- _Problem to work on_:
Of the entries below, copy only those lines that contain the word "kind".

(Source data)

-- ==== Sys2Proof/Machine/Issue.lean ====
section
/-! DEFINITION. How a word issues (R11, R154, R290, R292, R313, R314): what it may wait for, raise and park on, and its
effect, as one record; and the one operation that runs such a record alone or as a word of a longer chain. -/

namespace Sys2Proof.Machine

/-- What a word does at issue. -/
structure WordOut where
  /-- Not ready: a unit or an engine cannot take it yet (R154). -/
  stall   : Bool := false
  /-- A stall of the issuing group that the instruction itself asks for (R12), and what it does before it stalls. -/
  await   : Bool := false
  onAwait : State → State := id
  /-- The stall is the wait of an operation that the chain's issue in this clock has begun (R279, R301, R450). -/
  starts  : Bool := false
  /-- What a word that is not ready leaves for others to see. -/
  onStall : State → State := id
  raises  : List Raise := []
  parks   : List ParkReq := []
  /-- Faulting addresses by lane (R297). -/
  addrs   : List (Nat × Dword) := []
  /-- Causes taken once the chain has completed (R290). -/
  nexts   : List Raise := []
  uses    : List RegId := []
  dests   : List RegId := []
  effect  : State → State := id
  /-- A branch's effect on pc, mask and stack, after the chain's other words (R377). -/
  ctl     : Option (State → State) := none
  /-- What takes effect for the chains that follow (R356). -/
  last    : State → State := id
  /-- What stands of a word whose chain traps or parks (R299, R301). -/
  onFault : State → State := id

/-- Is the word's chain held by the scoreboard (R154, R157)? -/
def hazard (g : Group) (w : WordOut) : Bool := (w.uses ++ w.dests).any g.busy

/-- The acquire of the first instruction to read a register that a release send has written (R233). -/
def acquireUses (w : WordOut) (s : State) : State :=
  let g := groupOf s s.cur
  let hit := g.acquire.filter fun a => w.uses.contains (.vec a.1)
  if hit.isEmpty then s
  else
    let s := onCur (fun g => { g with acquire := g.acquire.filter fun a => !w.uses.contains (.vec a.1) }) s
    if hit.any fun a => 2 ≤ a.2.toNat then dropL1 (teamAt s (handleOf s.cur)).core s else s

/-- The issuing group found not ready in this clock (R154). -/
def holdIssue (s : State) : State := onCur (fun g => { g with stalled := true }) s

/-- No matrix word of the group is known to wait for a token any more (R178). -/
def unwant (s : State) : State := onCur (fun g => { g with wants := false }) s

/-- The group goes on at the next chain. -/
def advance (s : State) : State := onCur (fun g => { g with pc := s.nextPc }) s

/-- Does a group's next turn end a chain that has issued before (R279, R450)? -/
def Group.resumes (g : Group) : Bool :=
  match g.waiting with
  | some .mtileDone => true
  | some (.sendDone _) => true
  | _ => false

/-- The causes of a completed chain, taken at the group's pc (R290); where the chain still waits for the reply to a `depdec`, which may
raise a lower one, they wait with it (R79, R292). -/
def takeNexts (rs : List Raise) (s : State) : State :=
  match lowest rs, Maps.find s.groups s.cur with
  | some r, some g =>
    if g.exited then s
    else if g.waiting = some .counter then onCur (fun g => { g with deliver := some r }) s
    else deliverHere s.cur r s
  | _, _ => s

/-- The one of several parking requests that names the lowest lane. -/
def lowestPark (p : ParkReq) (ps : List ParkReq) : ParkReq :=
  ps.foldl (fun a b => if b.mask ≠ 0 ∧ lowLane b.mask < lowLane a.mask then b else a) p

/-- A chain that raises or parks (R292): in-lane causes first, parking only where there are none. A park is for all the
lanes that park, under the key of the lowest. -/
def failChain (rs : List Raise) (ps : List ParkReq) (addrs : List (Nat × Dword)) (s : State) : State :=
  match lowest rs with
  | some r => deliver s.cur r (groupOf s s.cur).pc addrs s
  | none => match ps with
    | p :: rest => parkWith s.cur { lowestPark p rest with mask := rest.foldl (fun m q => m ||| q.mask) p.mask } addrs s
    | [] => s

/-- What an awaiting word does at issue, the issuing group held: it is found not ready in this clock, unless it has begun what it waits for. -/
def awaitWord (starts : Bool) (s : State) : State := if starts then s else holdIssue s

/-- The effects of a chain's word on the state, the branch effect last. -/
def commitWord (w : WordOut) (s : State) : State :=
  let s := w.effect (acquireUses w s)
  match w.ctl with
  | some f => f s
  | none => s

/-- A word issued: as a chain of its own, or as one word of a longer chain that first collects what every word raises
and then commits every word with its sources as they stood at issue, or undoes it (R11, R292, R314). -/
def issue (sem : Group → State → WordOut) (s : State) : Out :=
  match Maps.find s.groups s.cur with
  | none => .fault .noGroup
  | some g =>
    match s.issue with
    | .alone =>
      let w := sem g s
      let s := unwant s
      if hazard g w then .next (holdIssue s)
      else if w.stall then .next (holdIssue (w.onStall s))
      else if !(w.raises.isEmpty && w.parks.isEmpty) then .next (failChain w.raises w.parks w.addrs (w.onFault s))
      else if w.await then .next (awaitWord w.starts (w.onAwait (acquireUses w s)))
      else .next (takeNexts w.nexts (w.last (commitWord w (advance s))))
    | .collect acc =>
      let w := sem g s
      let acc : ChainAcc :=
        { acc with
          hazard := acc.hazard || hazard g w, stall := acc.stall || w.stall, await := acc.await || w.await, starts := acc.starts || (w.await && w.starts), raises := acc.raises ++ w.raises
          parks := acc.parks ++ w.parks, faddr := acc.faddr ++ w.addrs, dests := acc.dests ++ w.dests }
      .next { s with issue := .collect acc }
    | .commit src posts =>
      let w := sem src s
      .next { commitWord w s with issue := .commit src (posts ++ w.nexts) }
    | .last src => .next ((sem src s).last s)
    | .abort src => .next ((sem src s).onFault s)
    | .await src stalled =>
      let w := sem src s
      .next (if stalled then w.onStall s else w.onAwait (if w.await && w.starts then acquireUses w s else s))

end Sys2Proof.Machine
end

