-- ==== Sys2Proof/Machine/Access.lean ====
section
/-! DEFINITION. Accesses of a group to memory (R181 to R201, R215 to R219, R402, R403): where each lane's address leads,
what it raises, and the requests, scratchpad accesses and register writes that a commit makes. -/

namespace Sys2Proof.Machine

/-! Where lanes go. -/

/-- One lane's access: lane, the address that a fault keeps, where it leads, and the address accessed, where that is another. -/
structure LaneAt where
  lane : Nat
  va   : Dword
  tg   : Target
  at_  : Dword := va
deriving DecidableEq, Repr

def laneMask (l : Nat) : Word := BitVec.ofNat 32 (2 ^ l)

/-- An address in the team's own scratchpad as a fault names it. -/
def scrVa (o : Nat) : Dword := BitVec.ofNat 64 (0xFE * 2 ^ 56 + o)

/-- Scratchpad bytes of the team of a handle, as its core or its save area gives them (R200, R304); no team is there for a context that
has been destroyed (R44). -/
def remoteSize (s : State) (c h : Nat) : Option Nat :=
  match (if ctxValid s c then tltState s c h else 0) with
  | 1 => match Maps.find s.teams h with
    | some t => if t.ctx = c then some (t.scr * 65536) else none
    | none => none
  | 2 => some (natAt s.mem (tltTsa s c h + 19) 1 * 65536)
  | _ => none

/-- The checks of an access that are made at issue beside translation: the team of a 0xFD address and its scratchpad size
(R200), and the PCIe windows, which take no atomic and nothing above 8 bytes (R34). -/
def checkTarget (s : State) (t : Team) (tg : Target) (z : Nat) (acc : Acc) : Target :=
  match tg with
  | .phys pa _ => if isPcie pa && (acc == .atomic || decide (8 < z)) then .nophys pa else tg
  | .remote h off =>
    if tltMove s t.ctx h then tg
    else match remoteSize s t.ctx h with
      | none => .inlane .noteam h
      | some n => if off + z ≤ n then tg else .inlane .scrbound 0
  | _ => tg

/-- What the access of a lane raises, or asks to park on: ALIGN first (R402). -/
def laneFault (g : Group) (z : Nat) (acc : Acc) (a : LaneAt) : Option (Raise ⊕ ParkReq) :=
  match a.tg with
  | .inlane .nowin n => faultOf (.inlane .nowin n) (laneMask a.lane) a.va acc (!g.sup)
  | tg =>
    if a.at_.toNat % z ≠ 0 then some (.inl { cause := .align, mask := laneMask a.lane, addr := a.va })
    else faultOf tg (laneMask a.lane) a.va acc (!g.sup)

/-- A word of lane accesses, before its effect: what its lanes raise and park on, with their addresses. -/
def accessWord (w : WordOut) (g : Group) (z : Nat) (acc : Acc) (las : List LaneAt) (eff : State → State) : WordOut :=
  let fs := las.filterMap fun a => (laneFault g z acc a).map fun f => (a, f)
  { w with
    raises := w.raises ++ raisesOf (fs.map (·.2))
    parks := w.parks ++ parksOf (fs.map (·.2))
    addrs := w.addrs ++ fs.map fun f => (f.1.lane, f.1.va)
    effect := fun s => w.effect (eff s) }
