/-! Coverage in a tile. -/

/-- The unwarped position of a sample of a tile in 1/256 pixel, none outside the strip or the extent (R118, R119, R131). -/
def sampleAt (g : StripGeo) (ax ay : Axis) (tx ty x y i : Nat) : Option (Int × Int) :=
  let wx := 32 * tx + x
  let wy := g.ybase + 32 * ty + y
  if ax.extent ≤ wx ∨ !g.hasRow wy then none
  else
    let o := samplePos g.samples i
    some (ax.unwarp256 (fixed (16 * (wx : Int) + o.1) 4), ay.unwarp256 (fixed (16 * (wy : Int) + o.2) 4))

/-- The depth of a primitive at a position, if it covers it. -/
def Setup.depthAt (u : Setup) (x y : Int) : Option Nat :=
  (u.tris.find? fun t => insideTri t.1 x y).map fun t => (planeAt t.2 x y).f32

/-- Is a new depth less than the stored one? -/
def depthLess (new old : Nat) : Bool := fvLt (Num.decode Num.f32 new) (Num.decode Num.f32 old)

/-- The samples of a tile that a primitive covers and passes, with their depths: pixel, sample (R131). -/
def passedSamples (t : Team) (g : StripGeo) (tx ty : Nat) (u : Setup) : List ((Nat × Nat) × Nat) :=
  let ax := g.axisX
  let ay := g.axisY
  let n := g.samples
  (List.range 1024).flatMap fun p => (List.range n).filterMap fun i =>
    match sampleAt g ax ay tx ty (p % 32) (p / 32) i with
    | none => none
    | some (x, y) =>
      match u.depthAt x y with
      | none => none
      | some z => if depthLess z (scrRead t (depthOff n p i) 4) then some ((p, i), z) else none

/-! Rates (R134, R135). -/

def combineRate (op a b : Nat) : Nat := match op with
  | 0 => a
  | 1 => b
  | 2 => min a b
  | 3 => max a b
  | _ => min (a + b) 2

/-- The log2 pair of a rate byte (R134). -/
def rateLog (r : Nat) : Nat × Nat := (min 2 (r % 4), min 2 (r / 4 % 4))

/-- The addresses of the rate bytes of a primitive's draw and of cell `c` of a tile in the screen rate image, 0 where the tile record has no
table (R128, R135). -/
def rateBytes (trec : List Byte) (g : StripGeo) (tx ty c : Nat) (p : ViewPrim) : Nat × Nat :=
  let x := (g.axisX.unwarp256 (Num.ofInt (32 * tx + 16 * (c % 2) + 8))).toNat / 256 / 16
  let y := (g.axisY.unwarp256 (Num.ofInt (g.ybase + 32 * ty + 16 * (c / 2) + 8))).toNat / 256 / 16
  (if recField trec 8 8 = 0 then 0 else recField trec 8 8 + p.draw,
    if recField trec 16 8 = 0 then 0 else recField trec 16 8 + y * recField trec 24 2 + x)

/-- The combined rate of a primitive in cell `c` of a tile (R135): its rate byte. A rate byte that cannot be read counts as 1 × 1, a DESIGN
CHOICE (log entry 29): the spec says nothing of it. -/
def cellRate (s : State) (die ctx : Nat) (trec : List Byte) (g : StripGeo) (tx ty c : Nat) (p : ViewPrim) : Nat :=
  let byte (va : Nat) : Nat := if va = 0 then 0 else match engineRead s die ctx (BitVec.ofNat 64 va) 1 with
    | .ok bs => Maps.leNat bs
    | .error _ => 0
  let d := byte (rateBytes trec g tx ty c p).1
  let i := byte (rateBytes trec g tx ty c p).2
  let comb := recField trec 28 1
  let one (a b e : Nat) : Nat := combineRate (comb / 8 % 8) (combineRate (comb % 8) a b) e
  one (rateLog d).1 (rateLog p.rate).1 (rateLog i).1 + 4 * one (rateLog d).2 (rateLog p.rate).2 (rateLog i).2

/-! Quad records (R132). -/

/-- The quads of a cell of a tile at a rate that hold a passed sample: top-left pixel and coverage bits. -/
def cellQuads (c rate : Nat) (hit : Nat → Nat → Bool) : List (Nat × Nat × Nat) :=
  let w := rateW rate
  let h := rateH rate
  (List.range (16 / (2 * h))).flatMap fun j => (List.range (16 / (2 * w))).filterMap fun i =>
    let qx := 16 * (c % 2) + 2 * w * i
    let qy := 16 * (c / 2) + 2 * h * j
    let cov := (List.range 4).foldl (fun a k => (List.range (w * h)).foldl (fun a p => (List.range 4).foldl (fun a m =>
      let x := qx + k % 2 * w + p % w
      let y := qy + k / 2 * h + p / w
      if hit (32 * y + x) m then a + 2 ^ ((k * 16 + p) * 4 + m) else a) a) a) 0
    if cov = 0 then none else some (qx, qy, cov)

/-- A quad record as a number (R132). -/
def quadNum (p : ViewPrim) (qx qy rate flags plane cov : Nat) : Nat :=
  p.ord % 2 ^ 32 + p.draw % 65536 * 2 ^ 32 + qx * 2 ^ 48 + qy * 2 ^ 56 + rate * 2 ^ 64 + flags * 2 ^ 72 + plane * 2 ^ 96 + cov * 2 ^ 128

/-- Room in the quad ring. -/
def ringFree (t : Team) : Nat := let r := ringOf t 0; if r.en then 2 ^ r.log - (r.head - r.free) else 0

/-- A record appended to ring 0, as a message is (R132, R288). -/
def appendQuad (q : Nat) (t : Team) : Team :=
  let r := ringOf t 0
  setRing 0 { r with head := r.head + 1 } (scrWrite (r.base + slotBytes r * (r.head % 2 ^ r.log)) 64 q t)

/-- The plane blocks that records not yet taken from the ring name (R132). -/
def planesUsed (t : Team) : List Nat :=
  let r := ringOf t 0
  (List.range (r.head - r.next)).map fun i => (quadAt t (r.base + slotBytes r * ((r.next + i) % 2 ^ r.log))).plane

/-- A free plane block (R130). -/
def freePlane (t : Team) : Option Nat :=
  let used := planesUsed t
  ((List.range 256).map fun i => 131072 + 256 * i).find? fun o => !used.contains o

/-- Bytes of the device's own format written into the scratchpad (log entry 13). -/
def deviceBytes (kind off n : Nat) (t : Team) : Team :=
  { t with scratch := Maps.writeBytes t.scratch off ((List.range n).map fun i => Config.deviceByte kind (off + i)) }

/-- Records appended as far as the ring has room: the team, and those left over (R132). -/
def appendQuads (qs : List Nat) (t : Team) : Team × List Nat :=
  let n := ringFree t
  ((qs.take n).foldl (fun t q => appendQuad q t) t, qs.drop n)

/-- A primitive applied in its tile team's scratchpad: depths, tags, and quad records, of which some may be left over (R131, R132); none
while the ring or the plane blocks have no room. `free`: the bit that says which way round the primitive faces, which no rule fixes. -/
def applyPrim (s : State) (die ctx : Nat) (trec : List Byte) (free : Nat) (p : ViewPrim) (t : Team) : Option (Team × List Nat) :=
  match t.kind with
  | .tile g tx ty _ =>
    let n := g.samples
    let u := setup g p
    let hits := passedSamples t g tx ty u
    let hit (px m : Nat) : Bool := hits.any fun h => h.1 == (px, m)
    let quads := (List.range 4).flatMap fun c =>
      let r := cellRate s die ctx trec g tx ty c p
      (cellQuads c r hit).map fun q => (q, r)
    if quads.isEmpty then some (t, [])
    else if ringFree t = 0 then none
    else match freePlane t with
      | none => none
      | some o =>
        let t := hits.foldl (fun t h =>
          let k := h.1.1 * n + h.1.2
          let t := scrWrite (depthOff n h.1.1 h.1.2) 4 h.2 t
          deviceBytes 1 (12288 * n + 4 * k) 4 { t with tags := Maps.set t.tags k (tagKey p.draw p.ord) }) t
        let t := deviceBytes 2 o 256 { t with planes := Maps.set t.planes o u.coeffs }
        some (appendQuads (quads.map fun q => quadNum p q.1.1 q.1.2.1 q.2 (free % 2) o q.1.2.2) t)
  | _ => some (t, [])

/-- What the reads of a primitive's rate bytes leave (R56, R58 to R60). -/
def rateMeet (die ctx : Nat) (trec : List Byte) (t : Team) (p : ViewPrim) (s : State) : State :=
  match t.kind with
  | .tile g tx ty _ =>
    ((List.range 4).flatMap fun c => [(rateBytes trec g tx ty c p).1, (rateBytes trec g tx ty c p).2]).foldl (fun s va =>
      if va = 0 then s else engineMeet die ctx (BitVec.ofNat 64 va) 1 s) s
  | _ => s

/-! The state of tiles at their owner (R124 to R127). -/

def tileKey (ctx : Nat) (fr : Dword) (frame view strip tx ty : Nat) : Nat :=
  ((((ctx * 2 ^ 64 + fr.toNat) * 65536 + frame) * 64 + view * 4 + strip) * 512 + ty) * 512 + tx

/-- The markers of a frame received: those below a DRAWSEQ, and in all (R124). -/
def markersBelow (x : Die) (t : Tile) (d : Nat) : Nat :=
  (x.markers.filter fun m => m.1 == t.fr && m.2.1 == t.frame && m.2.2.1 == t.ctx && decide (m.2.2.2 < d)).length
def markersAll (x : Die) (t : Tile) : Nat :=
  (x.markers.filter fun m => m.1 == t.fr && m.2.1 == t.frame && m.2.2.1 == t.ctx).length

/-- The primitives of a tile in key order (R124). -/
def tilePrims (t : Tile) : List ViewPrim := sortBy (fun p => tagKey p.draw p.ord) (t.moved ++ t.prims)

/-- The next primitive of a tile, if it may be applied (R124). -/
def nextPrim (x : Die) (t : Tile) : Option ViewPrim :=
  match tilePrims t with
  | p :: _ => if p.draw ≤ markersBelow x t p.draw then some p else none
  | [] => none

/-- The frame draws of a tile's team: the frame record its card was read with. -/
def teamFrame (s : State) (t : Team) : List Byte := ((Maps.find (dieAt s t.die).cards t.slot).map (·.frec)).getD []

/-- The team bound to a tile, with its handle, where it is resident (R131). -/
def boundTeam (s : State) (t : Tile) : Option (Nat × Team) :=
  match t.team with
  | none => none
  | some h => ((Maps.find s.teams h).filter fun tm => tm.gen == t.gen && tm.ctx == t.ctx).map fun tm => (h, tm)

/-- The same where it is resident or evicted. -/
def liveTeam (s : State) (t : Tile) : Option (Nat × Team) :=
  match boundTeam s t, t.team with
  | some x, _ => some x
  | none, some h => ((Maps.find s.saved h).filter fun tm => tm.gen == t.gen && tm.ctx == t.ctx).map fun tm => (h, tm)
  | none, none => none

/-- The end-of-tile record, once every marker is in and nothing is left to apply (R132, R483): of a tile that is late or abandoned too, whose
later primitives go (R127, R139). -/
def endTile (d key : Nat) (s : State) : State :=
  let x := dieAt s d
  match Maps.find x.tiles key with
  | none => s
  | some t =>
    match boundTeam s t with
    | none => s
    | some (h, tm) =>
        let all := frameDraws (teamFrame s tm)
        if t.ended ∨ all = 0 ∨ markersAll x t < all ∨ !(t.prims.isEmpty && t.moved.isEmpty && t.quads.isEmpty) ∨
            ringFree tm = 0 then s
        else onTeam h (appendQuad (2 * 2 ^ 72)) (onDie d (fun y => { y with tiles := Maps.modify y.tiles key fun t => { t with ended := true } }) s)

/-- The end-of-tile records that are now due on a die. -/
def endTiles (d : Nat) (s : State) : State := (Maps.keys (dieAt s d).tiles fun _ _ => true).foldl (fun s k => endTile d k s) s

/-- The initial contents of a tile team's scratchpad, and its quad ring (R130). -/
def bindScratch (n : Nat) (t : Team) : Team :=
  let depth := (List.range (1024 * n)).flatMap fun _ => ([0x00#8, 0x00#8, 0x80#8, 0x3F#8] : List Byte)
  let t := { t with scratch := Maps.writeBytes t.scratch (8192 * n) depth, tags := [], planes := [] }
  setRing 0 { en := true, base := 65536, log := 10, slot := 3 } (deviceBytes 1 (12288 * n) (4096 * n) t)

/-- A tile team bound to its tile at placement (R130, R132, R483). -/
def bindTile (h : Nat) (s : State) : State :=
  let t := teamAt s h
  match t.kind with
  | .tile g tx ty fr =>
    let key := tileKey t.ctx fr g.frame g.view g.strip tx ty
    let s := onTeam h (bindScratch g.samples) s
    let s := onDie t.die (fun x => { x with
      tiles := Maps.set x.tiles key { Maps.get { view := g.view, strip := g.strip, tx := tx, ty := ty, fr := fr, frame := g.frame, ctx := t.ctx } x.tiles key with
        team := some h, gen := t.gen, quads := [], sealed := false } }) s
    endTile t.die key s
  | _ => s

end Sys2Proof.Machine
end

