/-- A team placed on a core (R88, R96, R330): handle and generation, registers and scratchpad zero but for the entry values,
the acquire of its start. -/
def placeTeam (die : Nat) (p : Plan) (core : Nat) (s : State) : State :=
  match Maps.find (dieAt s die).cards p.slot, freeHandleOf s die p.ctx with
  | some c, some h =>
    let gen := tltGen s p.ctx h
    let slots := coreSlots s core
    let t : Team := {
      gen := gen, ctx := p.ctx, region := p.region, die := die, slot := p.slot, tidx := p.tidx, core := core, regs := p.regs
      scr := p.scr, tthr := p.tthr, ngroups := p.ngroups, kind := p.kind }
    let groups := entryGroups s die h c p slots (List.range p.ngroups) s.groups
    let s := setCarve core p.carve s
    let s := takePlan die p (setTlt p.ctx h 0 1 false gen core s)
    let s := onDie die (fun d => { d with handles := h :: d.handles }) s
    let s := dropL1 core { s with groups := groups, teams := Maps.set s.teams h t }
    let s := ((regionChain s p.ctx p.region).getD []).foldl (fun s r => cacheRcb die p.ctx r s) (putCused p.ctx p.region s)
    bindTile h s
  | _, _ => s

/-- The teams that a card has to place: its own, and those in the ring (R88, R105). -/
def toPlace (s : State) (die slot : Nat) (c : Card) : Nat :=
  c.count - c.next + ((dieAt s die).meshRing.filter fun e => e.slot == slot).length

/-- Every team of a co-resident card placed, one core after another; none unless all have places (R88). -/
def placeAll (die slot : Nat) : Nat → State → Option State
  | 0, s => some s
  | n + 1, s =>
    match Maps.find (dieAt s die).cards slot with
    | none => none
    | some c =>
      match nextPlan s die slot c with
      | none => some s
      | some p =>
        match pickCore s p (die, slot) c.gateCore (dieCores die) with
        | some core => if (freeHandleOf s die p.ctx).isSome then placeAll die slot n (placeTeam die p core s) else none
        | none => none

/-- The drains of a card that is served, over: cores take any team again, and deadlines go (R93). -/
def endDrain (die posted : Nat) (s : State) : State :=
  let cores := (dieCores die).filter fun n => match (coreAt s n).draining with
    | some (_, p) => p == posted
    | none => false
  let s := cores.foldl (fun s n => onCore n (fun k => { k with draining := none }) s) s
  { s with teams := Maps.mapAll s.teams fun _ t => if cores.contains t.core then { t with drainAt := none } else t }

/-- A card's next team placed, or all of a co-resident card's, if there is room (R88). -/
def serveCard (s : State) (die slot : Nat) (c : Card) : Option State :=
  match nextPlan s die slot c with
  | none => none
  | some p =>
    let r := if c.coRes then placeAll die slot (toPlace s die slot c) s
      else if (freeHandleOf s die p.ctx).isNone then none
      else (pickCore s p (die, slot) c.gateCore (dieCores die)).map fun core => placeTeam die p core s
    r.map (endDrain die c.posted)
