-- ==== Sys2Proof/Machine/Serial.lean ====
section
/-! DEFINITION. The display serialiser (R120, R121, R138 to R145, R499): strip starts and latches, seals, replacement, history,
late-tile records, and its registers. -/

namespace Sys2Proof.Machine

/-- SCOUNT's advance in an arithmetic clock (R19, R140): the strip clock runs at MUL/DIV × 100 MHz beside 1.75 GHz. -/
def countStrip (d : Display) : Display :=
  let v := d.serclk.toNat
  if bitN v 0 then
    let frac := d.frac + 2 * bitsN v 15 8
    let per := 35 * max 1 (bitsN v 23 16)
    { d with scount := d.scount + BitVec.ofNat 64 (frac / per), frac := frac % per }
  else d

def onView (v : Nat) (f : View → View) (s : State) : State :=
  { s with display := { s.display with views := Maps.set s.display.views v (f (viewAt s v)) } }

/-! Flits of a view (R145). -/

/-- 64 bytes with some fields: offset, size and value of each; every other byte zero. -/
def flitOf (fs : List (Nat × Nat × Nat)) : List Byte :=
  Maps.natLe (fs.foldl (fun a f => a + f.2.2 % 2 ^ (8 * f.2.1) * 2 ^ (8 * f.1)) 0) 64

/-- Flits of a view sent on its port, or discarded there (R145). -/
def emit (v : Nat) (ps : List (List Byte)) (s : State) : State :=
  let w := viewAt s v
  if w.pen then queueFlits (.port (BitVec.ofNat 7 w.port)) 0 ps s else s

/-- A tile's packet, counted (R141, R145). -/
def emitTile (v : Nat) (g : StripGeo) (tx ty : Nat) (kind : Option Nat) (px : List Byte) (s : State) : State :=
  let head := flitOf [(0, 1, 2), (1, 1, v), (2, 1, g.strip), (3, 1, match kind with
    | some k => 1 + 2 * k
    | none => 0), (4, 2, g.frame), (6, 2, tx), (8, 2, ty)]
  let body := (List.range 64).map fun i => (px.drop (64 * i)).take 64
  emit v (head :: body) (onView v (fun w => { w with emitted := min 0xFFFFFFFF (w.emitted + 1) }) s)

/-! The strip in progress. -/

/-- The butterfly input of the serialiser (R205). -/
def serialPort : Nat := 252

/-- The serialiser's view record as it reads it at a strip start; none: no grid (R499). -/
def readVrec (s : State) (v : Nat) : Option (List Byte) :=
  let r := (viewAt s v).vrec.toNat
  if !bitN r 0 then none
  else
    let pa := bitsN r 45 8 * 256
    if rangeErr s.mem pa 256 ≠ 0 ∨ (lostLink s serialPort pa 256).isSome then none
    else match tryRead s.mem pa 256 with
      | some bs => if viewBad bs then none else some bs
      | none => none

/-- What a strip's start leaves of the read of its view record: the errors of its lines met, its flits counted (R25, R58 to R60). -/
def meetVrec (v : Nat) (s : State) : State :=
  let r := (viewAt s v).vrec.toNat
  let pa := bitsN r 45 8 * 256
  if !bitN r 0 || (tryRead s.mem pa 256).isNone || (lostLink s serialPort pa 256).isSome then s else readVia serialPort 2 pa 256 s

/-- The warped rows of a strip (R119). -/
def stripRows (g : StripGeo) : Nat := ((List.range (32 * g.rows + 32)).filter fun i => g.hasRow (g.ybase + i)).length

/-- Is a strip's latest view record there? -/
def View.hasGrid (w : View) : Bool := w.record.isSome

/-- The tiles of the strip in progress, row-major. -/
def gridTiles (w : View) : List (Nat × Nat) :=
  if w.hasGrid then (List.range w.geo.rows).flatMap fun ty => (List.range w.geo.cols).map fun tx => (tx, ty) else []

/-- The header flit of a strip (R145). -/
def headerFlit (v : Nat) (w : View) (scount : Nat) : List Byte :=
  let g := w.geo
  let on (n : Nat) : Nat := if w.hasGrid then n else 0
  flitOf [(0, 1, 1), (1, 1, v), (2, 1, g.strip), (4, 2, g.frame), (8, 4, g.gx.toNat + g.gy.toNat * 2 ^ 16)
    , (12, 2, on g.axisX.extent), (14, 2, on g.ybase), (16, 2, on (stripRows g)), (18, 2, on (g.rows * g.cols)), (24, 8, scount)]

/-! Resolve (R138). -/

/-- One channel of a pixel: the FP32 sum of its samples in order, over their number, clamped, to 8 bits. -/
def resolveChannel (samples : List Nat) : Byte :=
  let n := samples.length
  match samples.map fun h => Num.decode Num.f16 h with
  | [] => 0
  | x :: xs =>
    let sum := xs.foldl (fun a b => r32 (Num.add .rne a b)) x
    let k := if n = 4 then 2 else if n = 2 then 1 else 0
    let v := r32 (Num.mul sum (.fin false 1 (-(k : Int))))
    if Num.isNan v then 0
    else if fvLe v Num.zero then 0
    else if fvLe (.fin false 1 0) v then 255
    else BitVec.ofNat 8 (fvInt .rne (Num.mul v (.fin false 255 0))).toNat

- _Answer box_:
def deviceBytes (kind off n : Nat) (t : Team) : Team :=
  { t with scratch := Maps.writeBytes t.scratch off ((List.range n).map fun i => Config.deviceByte kind (off + i)) }
  match t.kind with
  match t.kind with
  match t.kind with
      scr := p.scr, tthr := p.tthr, ngroups := p.ngroups, kind := p.kind }
def emitTile (v : Nat) (g : StripGeo) (tx ty : Nat) (kind : Option Nat) (px : List Byte) (s : State) : State :=
  let head := flitOf [(0, 1, 2), (1, 1, v), (2, 1, g.strip), (3, 1, match kind with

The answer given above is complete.